-- ==== Sys2Proof/Machine/Load.lean ====
section
/-! DEFINITION. A read of `.glb` bytes by a lane (R187, R290, R356): the snapshot, the host windows (R389), the device windows
(R390, R399) and the view reads, which are checked at the home and held there (R321, R322); the deferral entries of a slice (R303,
R304). -/

namespace Sys2Proof.Machine

/-- What a read answers. -/
inductive ReadRes
  /-- the bytes -/
  | data (v : Nat)
  /-- a fault kind (R353) with the view handle of kinds 9 and 10 -/
  | fault (kind : Nat) (view : Word)
  /-- consumed poison and its origin (R356) -/
  | poison (origin : Nat)
  /-- a held WAIT read (R322), or one that its slice has refused (R304) -/
  | held (refused : Bool)
deriving DecidableEq, Repr

/-- The deferral entries in use at a slice. -/
def State.sliceDefers (s : State) (d slice : Nat) : Nat := ((s.die d).defer.filter fun e => e.slice == slice).length

/-- A request takes a deferral entry; `count` marks one of a slice, whose highest use is kept (R303, R310). -/
def State.addDefer (s : State) (d : Nat) (e : Defer) (count : Bool) : State :=
  s.modDie d fun x => { x with
    defer := x.defer ++ [e],
    deferMax := if count then set 0 x.deferMax e.slice (max (s.sliceDefers d e.slice + 1) (get 0 x.deferMax e.slice)) else x.deferMax }

/-- R304: how long a requester waits after refusal n, in clk. -/
def backoff (n : Nat) : Nat := min (64 * 2 ^ (n - 1)) 4096

/-- R304: the current path has a request refused and makes it again after the wait of R304. -/
def State.refused (s : State) : State :=
  s.modCur fun g => g.modPath fun p => { p with tries := p.tries + 1, again := s.clk + backoff (p.tries + 1) }

/-- R322: the current path waits for a held view read. -/
def State.awaitRead (s : State) (refused : Bool) : State := (if refused then s.refused else s).await .viewRead

/-- The key under which reads of a view's block are held: the die whose table has the view, its entry and the block. -/
def viewKey (d n b : Nat) : Nat := 2 ^ 63 + (d * 4096 + n) * 2 ^ 40 + b

/-- The requests that the slices of all dies hold under a key. -/
def State.heldUnder (s : State) (key : Nat) : List Defer := s.dies.flatMap fun (_, x) => x.defer.filter fun e => e.key == key

/-- R322: the paths and commands that await a block receive its bytes as they stand, or the fault kind `kind`. A lane that reads only
unchecked bytes of a row has no entry at the slice and receives its bytes (R387). -/
def State.answerReads (s : State) (key kind : Nat) : State :=
  let es := s.heldUnder key
  let ans (c slot : Nat) (r : ViewRead) : ViewRead :=
    if r.key = key ∧ r.reply.isNone then
      let mine := es.any fun e => e.core == c && e.slot == slot && (e.lane == r.lane || slot == 64)
      { r with reply := some (if mine then kind else 0, r.pas.map fun a => byteAt s.mem a) }
    else r
  { s with cores := s.cores.map fun (c, k) => (c, { k with
      slots := k.slots.map fun (i, g) => (i, { g with paths := g.paths.map fun p => { p with reads := p.reads.map (ans c i) } })
      async := k.async.map fun a => { a with reads := a.reads.map (ans c 64) } }) }

/-- R322: the reads held for a block whose outcome is now decided are served, with fault kind `kind` or 0, and leave their slices. -/
def State.serveReads (s : State) (key kind : Nat) : State :=
  [0, 1, 2, 3, 4, 5].foldl (fun s d =>
    let es := (s.die d).defer.filter fun e => e.key == key
    if es.isEmpty then s
    else
      let s := es.foldl (fun s e => s.sliceCount d e.slice 2 1) s
      let s := s.modDie d fun x => { x with defer := x.defer.filter fun e => e.key != key }
      { s with agenda := s.agenda ++ (es.filter fun e => decide (e.slot < 64)).map fun e => .issue e.core e.slot }) (s.answerReads key kind)

/-- The view reads that are held for a lane of a slot, or, under slot 64, for the command of a tag (R322). -/
def State.heldViews (s : State) (c slot lane : Nat) : List ViewRead :=
  if slot < 64 then (s.grp c slot).paths.flatMap fun p => p.reads.filter fun r => r.lane == lane
  else ((s.core c).async.filter fun a => a.tag == lane).flatMap (·.reads)

/-- The answer that held reads have for a byte. -/
def replyAt (rs : List ViewRead) (pa : Nat) : Option (Nat × Byte) :=
  rs.findSome? fun r => r.reply.bind fun (k, bs) => ((r.pas.zip bs).find? fun e => e.1 == pa).map fun e => (k, e.2)

/-- Whether held reads have an answer for all bytes of a list. -/
def answered (rs : List ViewRead) (pas : List Nat) : Bool := pas.all fun a => (replyAt rs a).isSome

/-- The bytes of an access of n bytes at offset `off` of shard i, at `pa`, that lie in block b. -/
def View.bytesIn (v : View) (i off pa n b : Nat) : List Nat := ((List.range n).filter fun j => v.blockAt i (off + j) == some b).map (pa + ·)

/-- The blocks of an access whose bytes no held read has answered. -/
def View.openBlocks (v : View) (rs : List ViewRead) (i off pa n : Nat) : List Nat :=
  (v.blocksOf i off n).filter fun b => !answered rs (v.bytesIn i off pa n b)

/-- The bytes of a lane, or of a command, await a block. -/
def State.keepRead (s : State) (c slot lane key : Nat) (pas : List Nat) : State :=
  let kept := (s.heldViews c slot lane).any fun r => r.key == key && r.pas == pas && r.reply.isNone
  if kept then s
  else
    let path (p : Path) : Path := if p.mask.getLsbD lane then { p with reads := p.reads ++ [⟨lane, key, pas, none⟩] } else p
    let cmd (a : AsyncCmd) : AsyncCmd := if a.tag = lane then { a with reads := a.reads ++ [⟨0, key, pas, none⟩] } else a
    if slot < 64 then s.modGrp c slot fun g => { g with paths := g.paths.map path }
    else s.modCore c fun k => { k with async := k.async.map cmd }

/-- One held read of the bytes `pas` of a block at its slice on die `h` (R322): counted in WAITS where it takes an entry, refused where there is
none. The answer says whether it was refused. -/
def State.holdRead (s : State) (d n h pa slice core slot lane b : Nat) (pas : List Nat) : Bool × State :=
  let s := s.hasten d n b
  let key := viewKey d n b
  let mine (e : Defer) : Bool := e.key == key && e.core == core && e.slot == slot && e.lane == lane
  if (s.die h).defer.any mine then (false, s.keepRead core slot lane key pas)
  else if 64 ≤ s.sliceDefers h slice then (true, s.sliceCount h slice 1 1)
  else (false, ((s.modView d n fun v => { v with waits := v.waits + 1 }).addDefer h
    ⟨slice, key, 5, core, slot, lane, .x 0, word pa, false⟩ true).keepRead core slot lane key pas)

/-- The held reads of several blocks, each with its bytes. -/
def State.holdReads (s : State) (d n h pa slice core slot lane : Nat) (bs : List (Nat × List Nat)) : Bool × State :=
  bs.foldl (fun (r, s) b =>
    let (q, s) := s.holdRead d n h pa slice core slot lane b.1 b.2
    (r || q, s)) (false, s)

/-- A read that has been performed holds no entry for its blocks any more. -/
def State.dropReads (s : State) (d n core slot lane : Nat) (bs : List Nat) : State :=
  { s with dies := s.dies.map fun (i, x) => (i, { x with defer := x.defer.filter fun e =>
      !(e.op == 5 && e.core == core && e.slot == slot && e.lane == lane && bs.any fun b => e.key == viewKey d n b) }) }

/-- The bytes of a read at the home, those that a held read has been answered as they stood then, or their poison. -/
def State.homeRead (s : State) (rs : List ViewRead) (pa n : Nat) : ReadRes :=
  if s.poisoned pa n then .poison 1
  else .data (readLE (fun a => match replyAt rs a with | some x => x.2 | none => byteAt s.mem a) pa n)

/-- R321: a read of a shard, performed at its home on behalf of a lane of a slot. -/
def State.readShard (s : State) (c : Nat) (asid va : Word) (x : Xl) (n slot lane : Nat) : ReadRes × State :=
  let s := s.drainEgress (dieOfCore c) (homeOf s x.pa)
  match s.shardView asid x.obj with
  | none => (s.homeRead [] x.pa n, s)
  | some (d, m, v, i) =>
    let off := fld va 0 40
    let rs := s.heldViews c slot lane
    let bs := v.blocksOf i off n
    match (List.range n).findSome? fun j => (replyAt rs (x.pa + j)).bind fun y => if y.1 = 0 then none else some y.1 with
    | some k => (.fault k v.handle, s.dropReads d m c slot lane bs)
    | none =>
      match s.checkBlocks d m v (v.openBlocks rs i off x.pa n) with
      | (.held hs, s) =>
        let (r, s) := s.holdReads d m (homeOf s x.pa) x.pa (homeSlice x.pa (x.rowl == 1)) c slot lane
          (hs.map fun b => (b, v.bytesIn i off x.pa n b))
        (.held r, s)
      | (.fault k, s) => (.fault k v.handle, s.dropReads d m c slot lane bs)
      | (.ok, s) => (s.homeRead rs x.pa n, s.dropReads d m c slot lane bs)

/-- A read of n bytes of one line after its translation, on behalf of a lane of a slot. -/
def State.readXl (s : State) (c : Nat) (asid va : Word) (x : Xl) (n slot lane : Nat) : ReadRes × State :=
  match region x.pa with
  | .config d => (.data (s.configLoad d (x.pa % 2 ^ 16) n), s)
  | .submit _ => (.data 0, s.discardSubmit x.pa)
  | .nowhere => (.fault 5 0, s)
  | _ =>
    if x.vsh then s.readShard c asid va x n slot lane
    else if (s.core c).badLine x.pa n then (.poison 3, s)
    else if s.poisoned x.pa n then (.poison 1, s)
    else
      let (v, s) := s.readSnap c x.pa n (x.lineId asid va)
      (.data v, s)

/-- A `.glb` read of n bytes of one line by a lane of core c. -/
def State.readVa (s : State) (c : Nat) (asid va : Word) (n : Nat) (priv : Bool) (slot lane : Nat) : ReadRes × State :=
  let (k, x, s) := s.translate c (asidOf asid) (incOf asid) va .read priv
  if k != 0 then (.fault k 0, s) else s.readXl c asid va x n slot lane

/-- A read that may cross a line, as a constant-bank read at a bank that is not aligned can. -/
def State.readSpan (s : State) (c : Nat) (asid va : Word) (n : Nat) (priv : Bool) (slot lane : Nat) : ReadRes × State :=
  let m := 128 - va.toNat % 128
  if n ≤ m then s.readVa c asid va n priv slot lane
  else match s.readVa c asid va m priv slot lane with
  | (.data lo, s) =>
    match s.readVa c asid (va + word m) (n - m) priv slot lane with
    | (.data hi, s) => (.data (lo + hi * 2 ^ (8 * m)), s)
    | r => r
  | r => r

end Sys2Proof.Machine
end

..........

#### [Task to carry out]
In the listing above, start at the line with "some (d, m, v, i) =>", go on through the line with "(.held hs, s) =>", and copy each of those lines exactly; leave out all the rest.

#### [Response below]
  | some (d, m, v, i) =>
    let off := fld va 0 40
    let rs := s.heldViews c slot lane
    let bs := v.blocksOf i off n
    match (List.range n).findSome? fun j => (replyAt rs (x.pa + j)).bind fun y => if y.1 = 0 then none else some y.1 with
    | some k => (.fault k v.handle, s.dropReads d m c slot lane bs)
    | none =>
      match s.checkBlocks d m v (v.openBlocks rs i off x.pa n) with
      | (.held hs, s) =>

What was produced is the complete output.